A: Hint: We get the independence result if we can show that
$$\mathbb{E}\left[\mathrm e^{\mathrm i\left(aN_1(s)+bN_2(t)\right)} \right] = \mathbb{E}\left[\mathrm e^{\mathrm i aN_1(s)} \right]\mathbb{E}\left[\mathrm e^{\mathrm i bN_2(t)} \right], $$
for all $s\leq t$ and $a,b$. Once the case $s=t$ is done, the case $s<t$ is formal, based on conditioning and increment independence properties (of Poisson processes themselves, parent and thinnings, in this case).
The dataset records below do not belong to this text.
/-! ### `Chip.setPix` -/

@[simp] theorem Chip.setPix_freeCtr (c : Chip) (r : Nat) (x : PixPort) : (c.setPix r x).freeCtr = c.freeCtr := rfl
@[simp] theorem Chip.setPix_out (c : Chip) (r : Nat) (x : PixPort) : (c.setPix r x).out = c.out := rfl
@[simp] theorem Chip.setPix_batch (c : Chip) (r : Nat) (x : PixPort) : (c.setPix r x).batch = c.batch := rfl
@[simp] theorem Chip.setPix_cycle (c : Chip) (r : Nat) (x : PixPort) : (c.setPix r x).cycle = c.cycle := rfl
@[simp] theorem Chip.setPix_regs (c : Chip) (r : Nat) (x : PixPort) : (c.setPix r x).regs = c.regs := rfl
@[simp] theorem Chip.setPix_live (c : Chip) (r : Nat) (x : PixPort) : (c.setPix r x).live = c.live := rfl
@[simp] theorem Chip.setPix_tbs (c : Chip) (r : Nat) (x : PixPort) : (c.setPix r x).tbs = c.tbs := rfl
@[simp] theorem Chip.setPix_fg (c : Chip) (r : Nat) (x : PixPort) : (c.setPix r x).fg = c.fg := rfl
@[simp] theorem Chip.setPix_pulses (c : Chip) (r : Nat) (x : PixPort) : (c.setPix r x).pulses = c.pulses := rfl
@[simp] theorem Chip.setPix_csn (c : Chip) (r : Nat) (x : PixPort) : (c.setPix r x).csn = c.csn := rfl
@[simp] theorem Chip.setPix_crossTime (c : Chip) (r : Nat) (x : PixPort) : (c.setPix r x).crossTime = c.crossTime := rfl
@[simp] theorem Chip.setPix_sealed (c : Chip) (r : Nat) (x : PixPort) : (c.setPix r x).sealed = c.sealed := rfl
@[simp] theorem Chip.setPix_commits (c : Chip) (r : Nat) (x : PixPort) : (c.setPix r x).commits = c.commits := rfl
@[simp] theorem Chip.setPix_copyFwd (c : Chip) (r : Nat) (x : PixPort) : (c.setPix r x).copyFwd = c.copyFwd := rfl
@[simp] theorem Chip.setPix_tables (c : Chip) (r : Nat) (x : PixPort) : (c.setPix r x).tables = c.tables := rfl
@[simp] theorem Chip.setPix_frame (c : Chip) (r : Nat) (x : PixPort) : (c.setPix r x).frame = c.frame := rfl
@[simp] theorem Chip.setPix_lastCanvas (c : Chip) (r : Nat) (x : PixPort) : (c.setPix r x).lastCanvas = c.lastCanvas := rfl
@[simp] theorem Chip.setPix_retired (c : Chip) (r : Nat) (x : PixPort) : (c.setPix r x).retired = c.retired := rfl
@[simp] theorem Chip.setPix_slots (c : Chip) (r : Nat) (x : PixPort) : (c.setPix r x).slots = c.slots := rfl
@[simp] theorem Chip.setPix_dmxBack (c : Chip) (r : Nat) (x : PixPort) : (c.setPix r x).dmxBack = c.dmxBack := rfl
@[simp] theorem Chip.setPix_dmxFront (c : Chip) (r : Nat) (x : PixPort) : (c.setPix r x).dmxFront = c.dmxFront := rfl
@[simp] theorem Chip.setPix_pixBack (c : Chip) (r : Nat) (x : PixPort) : (c.setPix r x).pixBack = c.pixBack := rfl
@[simp] theorem Chip.setPix_pixFront (c : Chip) (r : Nat) (x : PixPort) : (c.setPix r x).pixFront = c.pixFront := rfl
@[simp] theorem Chip.setPix_univs (c : Chip) (r : Nat) (x : PixPort) : (c.setPix r x).univs = c.univs := rfl
@[simp] theorem Chip.setPix_syncSeqs (c : Chip) (r : Nat) (x : PixPort) : (c.setPix r x).syncSeqs = c.syncSeqs := rfl
@[simp] theorem Chip.setPix_tasks (c : Chip) (r : Nat) (x : PixPort) : (c.setPix r x).tasks = c.tasks := rfl
@[simp] theorem Chip.setPix_dispatching (c : Chip) (r : Nat) (x : PixPort) : (c.setPix r x).dispatching = c.dispatching := rfl
@[simp] theorem Chip.setPix_cueVals (c : Chip) (r : Nat) (x : PixPort) : (c.setPix r x).cueVals = c.cueVals := rfl
@[simp] theorem Chip.setPix_cueChanged (c : Chip) (r : Nat) (x : PixPort) : (c.setPix r x).cueChanged = c.cueChanged := rfl
@[simp] theorem Chip.setPix_fades (c : Chip) (r : Nat) (x : PixPort) : (c.setPix r x).fades = c.fades := rfl
@[simp] theorem Chip.setPix_effects (c : Chip) (r : Nat) (x : PixPort) : (c.setPix r x).effects = c.effects := rfl
@[simp] theorem Chip.setPix_sources (c : Chip) (r : Nat) (x : PixPort) : (c.setPix r x).sources = c.sources := rfl
@[simp] theorem Chip.setPix_exceeded (c : Chip) (r : Nat) (x : PixPort) : (c.setPix r x).exceeded = c.exceeded := rfl
@[simp] theorem Chip.setPix_triggers (c : Chip) (r : Nat) (x : PixPort) : (c.setPix r x).triggers = c.triggers := rfl
@[simp] theorem Chip.setPix_tEst (c : Chip) (r : Nat) (x : PixPort) : (c.setPix r x).tEst = c.tEst := rfl
@[simp] theorem Chip.setPix_applied (c : Chip) (r : Nat) (x : PixPort) : (c.setPix r x).applied = c.applied := rfl
@[simp] theorem Chip.setPix_drawn (c : Chip) (r : Nat) (x : PixPort) : (c.setPix r x).drawn = c.drawn := rfl
@[simp] theorem Chip.setPix_limiters (c : Chip) (r : Nat) (x : PixPort) : (c.setPix r x).limiters = c.limiters := rfl
@[simp] theorem Chip.setPix_dmx (c : Chip) (r : Nat) (x : PixPort) : (c.setPix r x).dmx = c.dmx := rfl
@[simp] theorem Chip.setPix_house (c : Chip) (r : Nat) (x : PixPort) : (c.setPix r x).house = c.house := rfl
@[simp] theorem Chip.setPix_sensors (c : Chip) (r : Nat) (x : PixPort) : (c.setPix r x).sensors = c.sensors := rfl
@[simp] theorem Chip.setPix_rdmFails (c : Chip) (r : Nat) (x : PixPort) : (c.setPix r x).rdmFails = c.rdmFails := rfl
@[simp] theorem Chip.setPix_rdmTold (c : Chip) (r : Nat) (x : PixPort) : (c.setPix r x).rdmTold = c.rdmTold := rfl
@[simp] theorem Chip.setPix_ports (c : Chip) (r : Nat) (x : PixPort) : (c.setPix r x).ports = c.ports := rfl
@[simp] theorem Chip.setPix_cnt (c : Chip) (r : Nat) (x : PixPort) : (c.setPix r x).cnt = c.cnt := rfl
@[simp] theorem Chip.setPix_streams (c : Chip) (r : Nat) (x : PixPort) : (c.setPix r x).streams = c.streams := rfl
@[simp] theorem Chip.setPix_rings (c : Chip) (r : Nat) (x : PixPort) : (c.setPix r x).rings = c.rings := rfl
@[simp] theorem Chip.setPix_ringMem (c : Chip) (r : Nat) (x : PixPort) : (c.setPix r x).ringMem = c.ringMem := rfl
@[simp] theorem Chip.setPix_mboxes (c : Chip) (r : Nat) (x : PixPort) : (c.setPix r x).mboxes = c.mboxes := rfl
@[simp] theorem Chip.setPix_fifos (c : Chip) (r : Nat) (x : PixPort) : (c.setPix r x).fifos = c.fifos := rfl
@[simp] theorem Chip.setPix_produced (c : Chip) (r : Nat) (x : PixPort) : (c.setPix r x).produced = c.produced := rfl
@[simp] theorem Chip.setPix_msixPend (c : Chip) (r : Nat) (x : PixPort) : (c.setPix r x).msixPend = c.msixPend := rfl
@[simp] theorem Chip.setPix_pair (c : Chip) (r : Nat) (x : PixPort) : (c.setPix r x).pair = c.pair := rfl
@[simp] theorem Chip.setPix_feeds (c : Chip) (r : Nat) (x : PixPort) : (c.setPix r x).feeds = c.feeds := rfl
@[simp] theorem Chip.setPix_energy (c : Chip) (r : Nat) (x : PixPort) : (c.setPix r x).energy = c.energy := rfl
@[simp] theorem Chip.setPix_pulseOuts (c : Chip) (r : Nat) (x : PixPort) : (c.setPix r x).pulseOuts = c.pulseOuts := rfl
@[simp] theorem Chip.setPix_warning (c : Chip) (r : Nat) (x : PixPort) : (c.setPix r x).warning = c.warning := rfl
@[simp] theorem Chip.setPix_hostSnapNs (c : Chip) (r : Nat) (x : PixPort) : (c.setPix r x).hostSnapNs = c.hostSnapNs := rfl
@[simp] theorem Chip.setPix_hostSnapCsn (c : Chip) (r : Nat) (x : PixPort) : (c.setPix r x).hostSnapCsn = c.hostSnapCsn := rfl
@[simp] theorem Chip.setPix_snapCsn (c : Chip) (r : Nat) (x : PixPort) : (c.setPix r x).snapCsn = c.snapCsn := rfl
@[simp] theorem Chip.setPix_arbiter (c : Chip) (r : Nat) (x : PixPort) : (c.setPix r x).arbiter = c.arbiter := rfl
@[simp] theorem Chip.setPix_calib (c : Chip) (r : Nat) (x : PixPort) : (c.setPix r x).calib = c.calib := rfl
@[simp] theorem Chip.setPix_checks (c : Chip) (r : Nat) (x : PixPort) : (c.setPix r x).checks = c.checks := rfl
@[simp] theorem Chip.setPix_eccDram (c : Chip) (r : Nat) (x : PixPort) : (c.setPix r x).eccDram = c.eccDram := rfl
@[simp] theorem Chip.setPix_eccLagoon (c : Chip) (r : Nat) (x : PixPort) : (c.setPix r x).eccLagoon = c.eccLagoon := rfl
@[simp] theorem Chip.setPix_update (c : Chip) (r : Nat) (x : PixPort) : (c.setPix r x).update = c.update := rfl
@[simp] theorem Chip.setPix_power (c : Chip) (r : Nat) (x : PixPort) : (c.setPix r x).power = c.power := rfl
@[simp] theorem Chip.setPix_dramCfg (c : Chip) (r : Nat) (x : PixPort) : (c.setPix r x).dramCfg = c.dramCfg := rfl
@[simp] theorem Chip.setPix_patched (c : Chip) (r : Nat) (x : PixPort) : (c.setPix r x).patched = c.patched := rfl
@[simp] theorem Chip.setPix_sensorsTold (c : Chip) (r : Nat) (x : PixPort) : (c.setPix r x).sensorsTold = c.sensorsTold := rfl
@[simp] theorem Chip.setPix_rdmPolled (c : Chip) (r : Nat) (x : PixPort) : (c.setPix r x).rdmPolled = c.rdmPolled := rfl
@[simp] theorem Chip.setPix_lastRing (c : Chip) (r : Nat) (x : PixPort) : (c.setPix r x).lastRing = c.lastRing := rfl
Case $s=t$ (I couldn't find a link to it) is based on the typical calculation:
$$\mathbb{E}\left[\mathrm e^{\mathrm i\left(aN_1(t)+bN_2(t)\right)} \right]=\sum_{k=0}^{\infty} \mathbb{E}\left[\mathrm e^{\mathrm i\left(aN_1(t)+bN_2(t)\right)} | N(t)=k\right]P\left(N(t)=k\right)$$
$$ =\sum_{k=0}^{\infty} \mathbb{E}\left[\mathrm e^{\mathrm i(a-b)\sum_{i=1}^{k}Z_i}\right]e^{\mathrm i bk}\frac{(\lambda t)^k}{k!}\mathrm e^{-\lambda t}$$
$$= \sum_{k=0}^{\infty} \frac{\left(\left(1-p+p\mathrm e^{\mathrm i(a-b)}\right)\lambda te^{\mathrm i b}\right)^k}{k!}\mathrm e^{-\lambda t}$$
$$= \mathrm e^{\lambda t\left(\left(1-p+p\mathrm e^{\mathrm i(a-b)}\right)\mathrm e^{\mathrm i b}-1\right)}=\mathrm e^{p\lambda t\left(\mathrm e^{\mathrm i a}-1\right)}\mathrm e^{(1-p)\lambda t\left(\mathrm e^{\mathrm i b}-1\right)} =\mathbb{E}\left[\mathrm e^{\mathrm i aN_1(t)} \right]\mathbb{E}\left[\mathrm e^{\mathrm i bN_2(t)} \right],$$
where $Z_i$ are the iid $p$-Bernoulli variables defining the thinning:
$$ N_1(t) = \sum_{i=1}^{N(t)} Z_i,$$
$$ N_2(t) = \sum_{i=1}^{N(t)} \left(1-Z_i\right).$$
A: The probability of $N_1$ given $N_2$ is the probability of $N_1$ and $N_2$, divided by the probability of $N_2$. Since $N$ is Poisson with mean $\lambda t$, and the probability of $N_2$ given $N$ is binomial with probability $1-p$, the probability of $N_2$ is Poisson with mean $(1-p)\lambda t$. The probability of $N_1$ and $N_2$ is the probability of $N_1$ and $N=N_1+N_2$, or equivalently, the probability of $N=N_1+N_2$ multiplied by the probability of $N_1$ given $N=N_1+N_2$, which is binomial with probability $p$. With some algebra, you can find
$$
P(N_1|N_2)=\frac{P_{Poi}(N_1+N_2;\lambda t)}{P_{Poi}(N_2;(1-p)\lambda t)}P_B(N_1;N_1+N_2,p)={P_{Poi}(N_1;p\lambda t)}=P(N_1)
$$
showing $N_1$ is independent of $N_2$. The converse is easily shown by swapping $N_1$ and $N_2$, and $p$ and $1-p$.